= YOUR GOAL =
Beneath this line are the data; copy exactly the part of them that opens with the line containing "theorem witness_BuildTreeGivesHuffmanTree : 2" and closes with the line containing "refine ⟨⟨?_, ?_⟩, by decide⟩", and only that part.
EXERCISE DATA below:
theorem witness_RoundTripThroughBlock :
    Consistent aab ∧ aab.good = true ∧ (∀ a ∈ [0, 1], a < 2 ^ aab.params.symW) ∧ (∀ a ∈ [0, 1], (aab.ct.read a).isSome = true) ∧
    ∃ u, run 6 { aab with esIn := (encodeOps [0, 1]).map (encode small), sched := [.shift] } = .next u ∧
      (decide (u.esIn = []) &&
       reaches (run 4 (loopBack (u.ebHist.drop 0) (u.withSched [.accept .es]))) (fun v => decide (v.dbIn = []))) = true :=
  ⟨witness_consistent, by decide, by decide, by decide, of_reaches (by decide)⟩

theorem witness_EveryPresentedOpIsAccepted :
    ∀ port, ∀ w ∈ State.input { aab with cfgIn := [4], esIn := [2, 1], dbIn := [2, 1], sched := [.shift] } port, w < 2 ^ small.portWidth port := by
  intro port
  cases port <;> decide

theorem witness_FinishedRunRests : aab.sched = [] ∧ aab.runOver = true := by decide

theorem witness_FreqTableCounts : [0, 0, 1].Perm [1, 0, 0] ∧ (0, 2) ∈ freqTable [0, 0, 1] := by decide

theorem witness_RemoveMinTakesFirst : ([.leaf 5 2 0, .leaf 6 1 1, .leaf 7 1 2] : List TreeNode) ≠ [] ∧
    removeMin [.leaf 5 2 0, .leaf 6 1 1, .leaf 7 1 2] = some (.leaf 6 1 1, [.leaf 5 2 0, .leaf 7 1 2]) := by decide

theorem witness_BuildTreeGivesHuffmanTree : 2 ≤ ([.leaf 5 2 0, .leaf 6 1 1] : List TreeNode).length := by decide

/-- For the statements about a LEAF_ORDER of a sequence. -/
theorem witness_leafOrder : IsLeafOrder [0, 1] [0, 0, 1] ∧ [0, 0, 1] ≠ [] ∧ buildTreeIn [0, 1] [0, 0, 1] = .ok aabTree ∧
    buildCodeMapping (some aabTree) = .ok aabMap ∧ 1 ≤ small.lenMax ∧ [0, 1].length ≤ small.lenMax + 1 ∧
    ctImage small aabMap = some aab.ct ∧ aab.tm = tmImage aabTree ∧ aab.rootV = true ∧ aab.rootIdx = aabTree.seq := by
  refine ⟨⟨by decide, fun s => ?_⟩, by decide, rfl, rfl, by decide, by decide, rfl, rfl, rfl, rfl⟩
  simp only [List.mem_cons, List.not_mem_nil, or_false]
  tauto

theorem witness_HuffmanCodeIsOptimal : IsCodeFor (freqTable [0, 0, 1]) aabMap ∧ encodedLength (freqTable [0, 0, 1]) aabMap = 3 := by
  refine ⟨⟨?_, ?_⟩, by decide⟩
  · rw [show freqTable [0, 0, 1] = [(0, 2), (1, 1)] from rfl]
    intro e he
    rcases List.mem_cons.mp he with rfl | he
    · exact ⟨[true], rfl, by decide⟩
    · rw [List.mem_singleton] at he
      subst he
      exact ⟨[false], rfl, by decide⟩
  · rw [show freqTable [0, 0, 1] = [(0, 2), (1, 1)] from rfl]
    intro e he f hf hne c d hc hd
    simp only [List.mem_cons, List.not_mem_nil, or_false] at he hf
    rcases he with rfl | rfl <;> rcases hf with rfl | rfl <;> simp [aabMap, Memory.read] at hne hc hd <;> subst hc <;> subst hd <;> decide

theorem witness_CodeMappingIsPaths : aabTree.symbols.Nodup ∧ (0, [true]) ∈ aabTree.paths ∧ 2 ∉ aabTree.symbols := by decide

theorem witness_PathsArePrefixFree :
    (0, [true]) ∈ aabTree.paths ∧ (1, [false]) ∈ aabTree.paths ∧ (0, [true]).1 ≠ ((1, [false]) : Nat × BitString).1 := by decide

end Sys2Proof.Tests
end

section
/-! PROOFS. The status pins bit by bit (10_state.md R18), what a unit in its reset state shows, and the reset values (R23). -/

namespace Sys2Proof.Machine

theorem State.encStat_extract_err (s : State) : s.encStat.extractLsb' 0 3 = errCode s.encErr :=
  BitVec.extractLsb'_append_eq_right

theorem State.encStat_bit_active (s : State) : s.encStat.getLsbD 3 = s.encActive := by
  rw [State.encStat, BitVec.getLsbD_append, BitVec.getLsbD_append]
  simp

theorem State.encStat_bit_busy (s : State) : s.encStat.getLsbD 4 = decide (s.encCnt ≠ 0) := by
  rw [State.encStat, BitVec.getLsbD_append, BitVec.getLsbD_append]
  simp [State.busy]

theorem State.decStat_extract_err (s : State) : s.decStat.extractLsb' 0 3 = errCode s.decErr :=
  BitVec.extractLsb'_append_eq_right

theorem State.decStat_bit_active (s : State) : s.decStat.getLsbD 3 = s.decActive := by
  rw [State.decStat, BitVec.getLsbD_append]
  simp

theorem EncoderReset.encStat_eq_zero {s : State} (h : EncoderReset s) : s.encStat = 0 := by
  obtain ⟨-, -, hcnt, hactive, herr⟩ := h
  simp [State.encStat, State.busy, hcnt, hactive, herr, errCode]

theorem DecoderReset.decStat_eq_zero {s : State} (h : DecoderReset s) : s.decStat = 0 := by
  obtain ⟨-, -, -, -, hactive, herr⟩ := h
  simp [State.decStat, hactive, herr, errCode]

theorem EncoderReset.read_ct {s : State} (h : EncoderReset s) (a : Symbol) : s.ct.read a = none := by
  obtain ⟨htable, -⟩ := h
  rw [htable, Memory.read_nil]

theorem DecoderReset.read_tm {s : State} (h : DecoderReset s) (a : NodeIdx) : s.tm.read a = none := by
  obtain ⟨htable, -⟩ := h
  rw [htable, Memory.read_nil]

theorem EncoderReset.unitState_idle {s : State} (h : EncoderReset s) : s.unitState .enc = .idle :=
  have ⟨_, _, _, hactive, herr⟩ := h
  unitStateOf_idle_iff.mpr ⟨herr, hactive⟩

theorem DecoderReset.unitState_idle {s : State} (h : DecoderReset s) : s.unitState .dec = .idle :=
  have ⟨_, _, _, _, hactive, herr⟩ := h
  unitStateOf_idle_iff.mpr ⟨herr, hactive⟩

theorem encoderReset_reset : EncoderReset State.reset := ⟨rfl, rfl, rfl, rfl, rfl⟩

theorem decoderReset_reset : DecoderReset State.reset := ⟨rfl, rfl, rfl, rfl, rfl, rfl⟩

/-- Settles O22: each part of a pin group is one part of the concatenation that makes it. -/
theorem statusPinsShowRegisters : Obligations.StatusPinsShowRegisters := fun s =>
  ⟨s.encStat_extract_err, s.encStat_bit_active, s.encStat_bit_busy, s.decStat_extract_err, s.decStat_bit_active⟩

/-- Settles O30: both units are in their reset state, from which the tables, pins and unit states follow, and the logs are empty. -/
theorem resetStateHasResetValues : Obligations.ResetStateHasResetValues :=
  have henc := encoderReset_reset
  have hdec := decoderReset_reset
  ⟨henc, hdec, henc.read_ct, hdec.read_tm, henc.encStat_eq_zero, hdec.decStat_eq_zero,
    henc.unitState_idle, hdec.unitState_idle, history_nil, history_nil, rfl, rfl⟩

end Sys2Proof.Machine
end

section
/-! PROOFS. The words of the ports: what each opcode of a CFG or ES word is read as (30_encoding.md R51, R53, R54), the output words
(R55, R56), and the Code that a code field holds (R48). -/

namespace Sys2Proof

/-- The opcode bits of a CFG word are the binary digits of its opcode. -/
theorem testBit_of_opcode {w opcode : Nat} (h : w % 8 = opcode) {k : Nat} (hk : k < 3) :
    w.testBit k = decide (opcode / 2 ^ k % 2 = 1) := by
  rw [testBit_mod_eight w k hk, h, Nat.testBit_eq_decide_div_mod_eq]

/-! One equation of the CFG decoder per opcode (30_encoding.md R51, R52). -/

theorem decodeCfg_clrenc {p : Params} {w : OpWord} (h : w % 8 = 0) : decodeCfg p w = .clrenc := by
  simp [decodeCfg, testBit_of_opcode h]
End of EXERCISE DATA.
= EXERCISE RESPONSE =
theorem witness_BuildTreeGivesHuffmanTree : 2 ≤ ([.leaf 5 2 0, .leaf 6 1 1] : List TreeNode).length := by decide

/-- For the statements about a LEAF_ORDER of a sequence. -/
theorem witness_leafOrder : IsLeafOrder [0, 1] [0, 0, 1] ∧ [0, 0, 1] ≠ [] ∧ buildTreeIn [0, 1] [0, 0, 1] = .ok aabTree ∧
    buildCodeMapping (some aabTree) = .ok aabMap ∧ 1 ≤ small.lenMax ∧ [0, 1].length ≤ small.lenMax + 1 ∧
    ctImage small aabMap = some aab.ct ∧ aab.tm = tmImage aabTree ∧ aab.rootV = true ∧ aab.rootIdx = aabTree.seq := by
  refine ⟨⟨by decide, fun s => ?_⟩, by decide, rfl, rfl, by decide, by decide, rfl, rfl, rfl, rfl⟩
  simp only [List.mem_cons, List.not_mem_nil, or_false]
  tauto

theorem witness_HuffmanCodeIsOptimal : IsCodeFor (freqTable [0, 0, 1]) aabMap ∧ encodedLength (freqTable [0, 0, 1]) aabMap = 3 := by
  refine ⟨⟨?_, ?_⟩, by decide⟩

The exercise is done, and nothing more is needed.